/-- A unit's state installed at the current block. -/
def unitInstall (u : Nat × Nat × Nat) (l : List Nat) (s : State) : State :=
  let i := u.2.2
  match u.1 with
  | 1 => objSet i (metaInstall l (objGet i s)) s
  | 2 => objSet i { objGet i s with
      b := beSigned 0 8 l, e := beSigned 8 8 l, dly := beSigned 16 4 l, y := beSigned 20 4 l, air := beSigned 24 4 l
      glideRun := bit 0 (be (slice 28 4 l)), clampRun := bit 1 (be (slice 28 4 l)) } s
  | 3 => chSet i { chGet i s with env := beSigned 0 8 l } s
  | 4 =>
    let g := tgGet i s
    let f := nth 0 l 21
    let off := match bit 3 f, g.offAt with
      | true, some o => some o
      | true, none => some (s.j0 s.grid.block).toNat
      | false, _ => none
    let pause := if bit 2 f then (if g.pause = 1 then 1 else 2) else if g.pause = 3 then 3 else 0
    tgSet i { g with
      phase := be (slice 0 8 l), inc := be (slice 8 8 l), sweeps := nth 0 l 20, running := bit 0 f
      mode := if !bit 0 f then g.mode else if tgMode i s ≠ 0 then tgMode i s
        else if bit 1 f || be (slice 16 4 l) ≠ 0 || nth 0 l 20 ≠ 0 then 2 else 1
      armed := g.armed && !bit 0 f, pause := pause, offAt := off
      m := be (slice 24 8 l), delay := be (slice 32 8 l) } s
  | 5 =>
    match (s.ec.progs[i]?).bind (fun p => (p.regions[u.2.1]?).map (fun r => (p, r))) with
    | some (p, r) =>
      let ws := (List.range r.len).map (fun w => be (slice (4 * w) 4 l))
      ((List.range 64).filter (fun k => bit k p.coreMask)).foldl (fun s k => coreWrite k r.yMem r.base ws s) s
    | none => s
  | 6 =>
    let xs := (List.range s.B).map (fun q => beSigned (4 * q) 4 l)
    (s.img.returns.filter (fun r => decide (r.1 = i))).foldl
      (fun s r => { s with smp := { s.smp with lane := smpPut r.2 (s.j0 s.grid.block) xs s.smp.lane } }) s
  | _ => dacSet i { dacGet i s with
      setAt := some (((s.B * (s.grid.block + 2) : Nat) : Int), be (slice 0 4 l), be (slice 4 4 l)) } s
where
  /-- MODE of a generator in effect; a run that fades out after an OFF has none, and shows a sweep by its position. -/
  tgMode (i : Nat) (s : State) : Nat := (tgPar s i).ctrl % 4

/-- The bytes of slice `k`. -/
def sliceBytes (k : Nat) (s : State) : List Nat := (sliceUnits k s).flatMap (unitState s)

/-- The units of a slice installed in slice-table order. -/
def unitsInstall : List (Nat × Nat × Nat) → List Nat → State → State
  | [], _, s => s
  | u :: t, l, s => unitsInstall t (l.drop (unitBytes s u)) (unitInstall u (l.take (unitBytes s u)) s)

/-- The slice after slice `k` of level `l`, for blocks from `b` on: level, slice, installing block; none after the last. -/
def planNext (l k b : Nat) (s : State) : Option (Nat × Nat × Nat) :=
  match s.img.twin.levels[l]? with
  | some (_, f, n) =>
    if k + 1 < f + n then some (l, k + 1, b)
    else match s.img.twin.levels[l + 1]? with
      | some (w, g, _) => some (l + 1, g, b + w)
      | none => none
  | none => none

/-- Every instance of the current block that works on a unit of the slice has been released, and the tone generators that it
carries have run. -/
def sliceReady (k : Nat) (s : State) : Bool :=
  (!(sliceUnits k s).any (fun u => decide (u.1 = 4)) || decide (s.grid.block < s.sched.tgRan)) && (s.sched.graph.zipIdx).all (fun e =>
    !(sliceUnits k s).any (unitOfNode s e.1 e.2) || (atNow s e.1 e.2 && (statGet e.2 s).released))

/-- SLICE_SEND: the holder sends the slice for block s as soon as the block-(s − 1) instances are released (R337). A slice that
it could not send before the tick of s goes for the next block; no message tells it of one that the link has lost: DEDUCED
(assumption 105). -/
def sliceSend (s : State) : State :=
  match s.twin.plan with
  | none => s
  | some (l, k, b) =>
    if !s.twin.acts || !hasPartner s then { s with twin := { s.twin with plan := none } }
    else if l = s.img.twin.levels.length then
      if b ≤ s.grid.block then { s with twin := { s.twin with plan := none } } else s
    else
      let b := max b (s.grid.block + 1)
      if b ≠ s.grid.block + 1 || !sliceReady k s then s
      else
        let bytes := sliceBytes k s
        let cuts := cutList 16384 (bytes.length + 1) bytes
        let s := (cuts.zipIdx).foldl (fun s (e : List Nat × Nat) =>
          linkSend 0x03 (beBytes 2 k ++ [e.2, cuts.length] ++ beBytes 8 b ++ beBytes 4 (16384 * e.2) ++ e.1) s) s
        let next := (planNext l k (b + 1) s).getD (s.img.twin.levels.length, 0, b + 1 + s.img.twin.outSettle)
        { s with twin := { s.twin with plan := some next } }

/-! ### The standby's side: bulk -/

/-- The FX registers of kind 0x1 in place of the unit's own. -/
def installRegs (rs : List (List Nat)) (s : State) : State :=
  let own := s.bus.regs.filter (fun e => !isFxKey e.1)
  { s with bus := { s.bus with
    regs := rs.foldl (fun m r =>
      let a := be (slice 0 4 r)
      let i := be (slice 4 2 r)
      sset (regReset a) (rkey a (if i = 0xFFFF then 0 else i)) (be (slice 8 4 r)) m) own } }

/-- Chains after kinds 0x3 and 0x4: trim, mute ramps, alignment and the parameters in effect. -/
def installChain (rs : List (Nat × Nat × Ramp)) (al : List (List Nat)) (s : State) (sel : Nat) : State :=
  let c := chGet sel s
  let of_ := fun k => (rs.filter (fun r => decide (r.1 = k) && decide (r.2.1 = sel))).map (fun r => r.2.2)
  let aligns := match al.find? (fun r => decide (be (slice 0 2 r) = sel)) with
    | some r => [(0, be (slice 4 4 r)), ((s.B : Int) * be (slice 16 8 r), be (slice 8 4 r))]
    | none => [(0, rget 0x10080030 sel s)]
  chSet sel { c with
    trim := ((of_ 3).head?).getD (Ramp.settled (trimTarget s sel))
    mutes := lastN 8 (of_ 4)
    aligns := aligns
    vers := [dynVer s sel 0] } s

/-- Filters and crossfades of kind 0x7. -/
def installConv (rs : List (List Nat)) (s : State) : State :=
  { s with conv := rs.foldl (fun m r =>
      sset ConvState.empty (be (slice 0 2 r)) { ConvState.empty with
        slot := be (slice 2 2 r), old := be (slice 4 2 r), xfLen := rampLen (nth 0 r 6), xfDone := !bit 0 (nth 0 r 7)
        xfAt := be (slice 8 8 r) } m) [] }

/-- Fades of a transmit stream whose stop bath acted, or whose START did, at block `b` (R387). -/
def txStopped (st k b : Nat) (s : State) : State :=
  let w : Int := (s.B : Int) * b + fnOff 3 k s
  let fades := if st = 0 then (if b = 0 then [] else [(-(s.B : Int), true), (w, false)]) else if 2 ≤ st then [(w, true)] else []
  txSet k { txGet k s with fades := fades } s

/-- Stop states of kind 0x9. -/
def installStops (rs : List (List Nat)) (s : State) : State :=
  let s := rs.foldl (fun s r =>
    if bits 19 16 (be (slice 0 4 r)) = 3 then txStopped (nth 0 r 4) (be (slice 0 4 r) % 8192) (be (slice 8 8 r)) s else s) s
  { s with sched := { s.sched with
    fn := rs.foldl (fun m r =>
      let t := be (slice 0 4 r)
      let key := bits 19 16 t * 65536 + t % 8192
      let st := nth 0 r 4
      let b := be (slice 8 8 r)
      sset ⟨0, false, 0, 0⟩ key ⟨st, bit 0 (nth 0 r 5), if st = 0 then 0 else b, if st = 0 then b else 0⟩ m) [] } }
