-- ==== Sys2Proof/Machine/Dispatch.lean ====
section
/-!
DEFINITION. What each command does: one arm per constructor.
-/
namespace Sys2Proof.Machine
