-- ==== Sys2Proof/Machine/Core.lean ====
section
/-!
DEFINITION. The machine as the host takes it.
-/

def Sys2Proof.core : Host.Core := {
  State := Sys2Proof.Machine.State
  Fault := Sys2Proof.Machine.Fault
  Refusal := Sys2Proof.Machine.Refusal
  step := Sys2Proof.Machine.step
  reset := Sys2Proof.Machine.State.reset }
end

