/-- Resync from the bulk install over the settle waits and slices, the self-test of a SUSPECT unit, the hash time-out, the
health record, the spare-row test and the take-back hold-off. Choices of the model: assumptions 68, 69. -/
def Obligations.ResyncAndHealth : Prop :=
  ∀ s : State,
    (s.twin.ownHash.any (fun h => decide (h.block + s.img.twin.sealBlocks + 2 ≤ s.grid.block)) = true →
      exec .hashCompareTimeout s = .next { s with twin := { s.twin with
        matchRun := if compares s && decide (s.twin.st = 4) then 0 else s.twin.matchRun
        ownHash := s.twin.ownHash.filter (fun h => decide (s.grid.block < h.block + s.img.twin.sealBlocks + 2)) } })
    ∧ (∀ n, s.twin.bulkEnd = some n → keepsMirror s = true → s.twin.phase = 1 → s.grid.running = true →
      (∀ k < n, ∃ x ∈ s.twin.pieces, x.num = k) → s.twin.st = 4 → s.twin.relayLog = [] →
      (∀ x ∈ s.twin.pieces, s.grid.block ≤ x.capture + 1) → ∃ t, exec .bulkInstall s = .next t
        ∧ t.twin.pieces = [] ∧ t.twin.bulkEnd = none ∧ t.mx.setA = t.mx.setB ∧ t.grid.block = s.grid.block
        ∧ (s.img.twin.levels = [] → t.twin.phase = 4 ∧ t.twin.waitEnd = s.grid.block + s.img.twin.outSettle)
        ∧ ∀ w f k l, s.img.twin.levels = (w, f, k) :: l →
            t.twin.phase = 2 ∧ t.twin.slice = f ∧ t.twin.waitEnd = s.grid.block + w)
    ∧ (keepsMirror s = true → s.twin.waitEnd ≤ s.grid.block →
      (s.twin.phase = 2 → exec .settleExpiry s
        = .next { s with twin := { s.twin with phase := 3, waitEnd := s.grid.block } })
      ∧ (s.twin.phase = 4 → exec .settleExpiry s = .next { s with twin := { s.twin with phase := 5, matchRun := 0 } }))
    ∧ (keepsMirror s = true → s.twin.phase = 3 → s.twin.waitEnd = s.grid.block →
      (∀ l, sliceWhole s = some l → ∃ t, exec .sliceInstall s = .next t ∧ t.twin.parts = [] ∧ t.grid = s.grid
        ∧ (planNext s.twin.level s.twin.slice (s.grid.block + 1) s = none →
            t.twin.phase = 4 ∧ t.twin.waitEnd = s.grid.block + 1 + s.img.twin.outSettle)
        ∧ ∀ i k e, planNext s.twin.level s.twin.slice (s.grid.block + 1) s = some (i, k, e) → t.twin.level = i
            ∧ t.twin.slice = k ∧ t.twin.waitEnd = e ∧ t.twin.phase = if i = s.twin.level then 3 else 2)
      ∧ exec .sliceTimeout s = .next (count 0x10030088 0 1 { s with twin := { s.twin with
          sliceLate := true, waitEnd := s.grid.block + 1
          parts := s.twin.parts.filter (fun y => decide (s.grid.block < y.block)) } }))
    ∧ (s.twin.starting = false → s.twin.st = 3 →
      (s.twin.barred = false → ∃ t, exec (.selfTestDone true true) s = .next t ∧ t = { s with twin := t.twin }
        ∧ t.twin.st = 4 ∧ t.twin.phase = 1)
      ∧ (s.twin.barred = true → exec (.selfTestDone true true) s = .next s)
      ∧ ∀ bist clocks, (bist && clocks) = false → ∃ t, exec (.selfTestDone bist clocks) s = .next t
        ∧ t.twin = { s.twin with
            bistFail := s.twin.bistFail || !bist, clockFault := s.twin.clockFault || !clocks }
        ∧ t.ev.eseq = (s.ev.eseq + 1) % 2 ^ 32)
    ∧ (∃ t, exec .healthSend s = .next t ∧ t = { s with twin := t.twin }
      ∧ t.twin.health = healthRecord t
      ∧ t.twin.healthBase = (total 0x10120030 s + total 0x10120048 s, total 0x10030078 s + total 0x10030090 s, total 0x10030080 s)
      ∧ (linkOk s = true → t.twin.txSeq = (s.twin.txSeq + 1) % 65536))
    ∧ (s.twin.acts = false → s.twin.starting = false → ∀ pass, exec (.spareRowTest pass) s = .next { s with
        mem := { s.mem with
          bistNext := (s.mem.bistNext + 1) % 2048, bistRows := s.mem.bistRows + 1
          bistFailed := if pass then s.mem.bistFailed else min 2047 (s.mem.bistFailed + 1) }
        twin := if pass then s.twin else { s.twin with bistFail := true, degraded := true } })
    ∧ (s.twin.home = true → s.twin.st = 1 → s.twin.starting = false → s.twin.divergent = false → s.twin.degraded = false →
      s.twin.peerDegraded = false → s.twin.latentAt + secondBlocks s.img.twin.holdoff s ≤ s.grid.block → ∃ t, exec .takebackHoldoff s = .next t
        ∧ t = { s with twin := { s.twin with latentAt := s.grid.block, txq := t.twin.txq, txSeq := t.twin.txSeq } }
        ∧ (linkOk s = true → t.twin.txq = s.twin.txq ++ [⟨s.twin.txSeq, 0x15, [6, 0, 0, 0]⟩]))
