theorem mediaTick_kept (s) : (mediaTick s).2.kept = s.kept := by
  unfold mediaTick
  (repeat' (first
    | simp only [↓raiseTick_kept, ↓kept_upd, ↓ite_kept, ite_self]
    | with_reducible refine kept_ite ?_ ?_
    | with_reducible split))

theorem ptpW1c_kept (a0 a1 s) : (ptpW1c a0 a1 s).kept = s.kept := by
  unfold ptpW1c
  (repeat' (first
    | simp only [↓kept_upd, ↓ite_kept, ite_self]
    | with_reducible refine kept_ite ?_ ?_
    | with_reducible split))

end Sys2Proof.Machine
end

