theorem divergentReceive_kept (a0 s) : (divergentReceive a0 s).kept = s.kept := by
  unfold divergentReceive
  extract_lets x0 x1 x2
  try clear_value x0
  try clear_value x1
  have hx2 : x2.kept = s.kept := by
    unfold x2
    (repeat' (first
      | simp only [↓enterLatent_kept, ↓enterResync_kept, ↓raise_kept, ↓kept_upd, ↓ite_kept, ite_self]
      | with_reducible refine kept_ite ?_ ?_
      | with_reducible split))
  try clear_value x2
  (repeat' (first
    | simp only [↓hx2, ↓enterLatent_kept, ↓enterResync_kept, ↓raise_kept, ↓kept_upd, ↓ite_kept, ite_self]
    | with_reducible refine kept_ite ?_ ?_
    | with_reducible split))

theorem noteHello_kept (a0 s) : (noteHello a0 s).kept = s.kept := by
  simp only [noteHello, ↓kept_upd]

theorem compatEvent_kept (a0 s) : (compatEvent a0 s).kept = s.kept := by
  unfold compatEvent
  (repeat' (first
    | simp only [↓raise_kept, ↓controlSend_kept, ↓kept_upd, ↓ite_kept, ite_self]
    | with_reducible refine kept_ite ?_ ?_
    | with_reducible split))

theorem joinState_kept (a0 s) : (joinState a0 s).kept = s.kept := by
  unfold joinState
  extract_lets x0 x1
  have hx0 : x0.kept = s.kept := by
    unfold x0
    (repeat' (first
      | simp only [↓raise_kept, ↓kept_upd, ↓ite_kept, ite_self]
      | with_reducible refine kept_ite ?_ ?_
      | with_reducible split))
  try clear_value x0
  try clear_value x1
  (repeat' (first
    | simp only [↓hx0, ↓raise_kept, ↓kept_upd, ↓ite_kept, ite_self]
    | with_reducible refine kept_ite ?_ ?_
    | with_reducible split))

theorem jointDecide_kept (s) : (jointDecide s).kept = s.kept := by
  unfold jointDecide
  extract_lets x0 x1 x2 x3 x4 x5 x6 x7 x8
  try clear_value x0
  try clear_value x1
  have hx2 : x2.kept = s.kept := by
    unfold x2
    (repeat' (first
      | simp only [↓raise_kept, ↓compatEvent_kept, ↓joinState_kept, ↓kept_upd, ↓ite_kept, ite_self]
      | with_reducible refine kept_ite ?_ ?_
      | with_reducible split))
  try clear_value x2
  try clear_value x3
  try clear_value x4
  have hx5 : x5.kept = s.kept := by
    unfold x5
    (repeat' (first
      | simp only [↓hx2, ↓raise_kept, ↓compatEvent_kept, ↓joinState_kept, ↓kept_upd, ↓ite_kept, ite_self]
      | with_reducible refine kept_ite ?_ ?_
      | with_reducible split))
  try clear_value x5
  try clear_value x6
  have hx7 : x7.kept = s.kept := by
    unfold x7
    (repeat' (first
      | simp only [↓hx2, ↓hx5, ↓raise_kept, ↓compatEvent_kept, ↓joinState_kept, ↓kept_upd, ↓ite_kept, ite_self]
      | with_reducible refine kept_ite ?_ ?_
      | with_reducible split))
  try clear_value x7
  try clear_value x8
  (repeat' (first
    | simp only [↓hx2, ↓hx5, ↓hx7, ↓raise_kept, ↓compatEvent_kept, ↓joinState_kept, ↓kept_upd, ↓ite_kept, ite_self]
    | with_reducible refine kept_ite ?_ ?_
    | with_reducible split))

************

What you should do | Copy exactly the stretch of data above from the line with "aligns := aligns" through the line with "sset ConvState.empty (be", and omit all other lines.

Reply |
    aligns := aligns
    vers := [dynVer s sel 0] } s

/-- Filters and crossfades of kind 0x7. -/
def installConv (rs : List (List Nat)) (s : State) : State :=
  { s with conv := rs.foldl (fun m r =>
      sset ConvState.empty (be (slice 0 2 r)) { ConvState.empty with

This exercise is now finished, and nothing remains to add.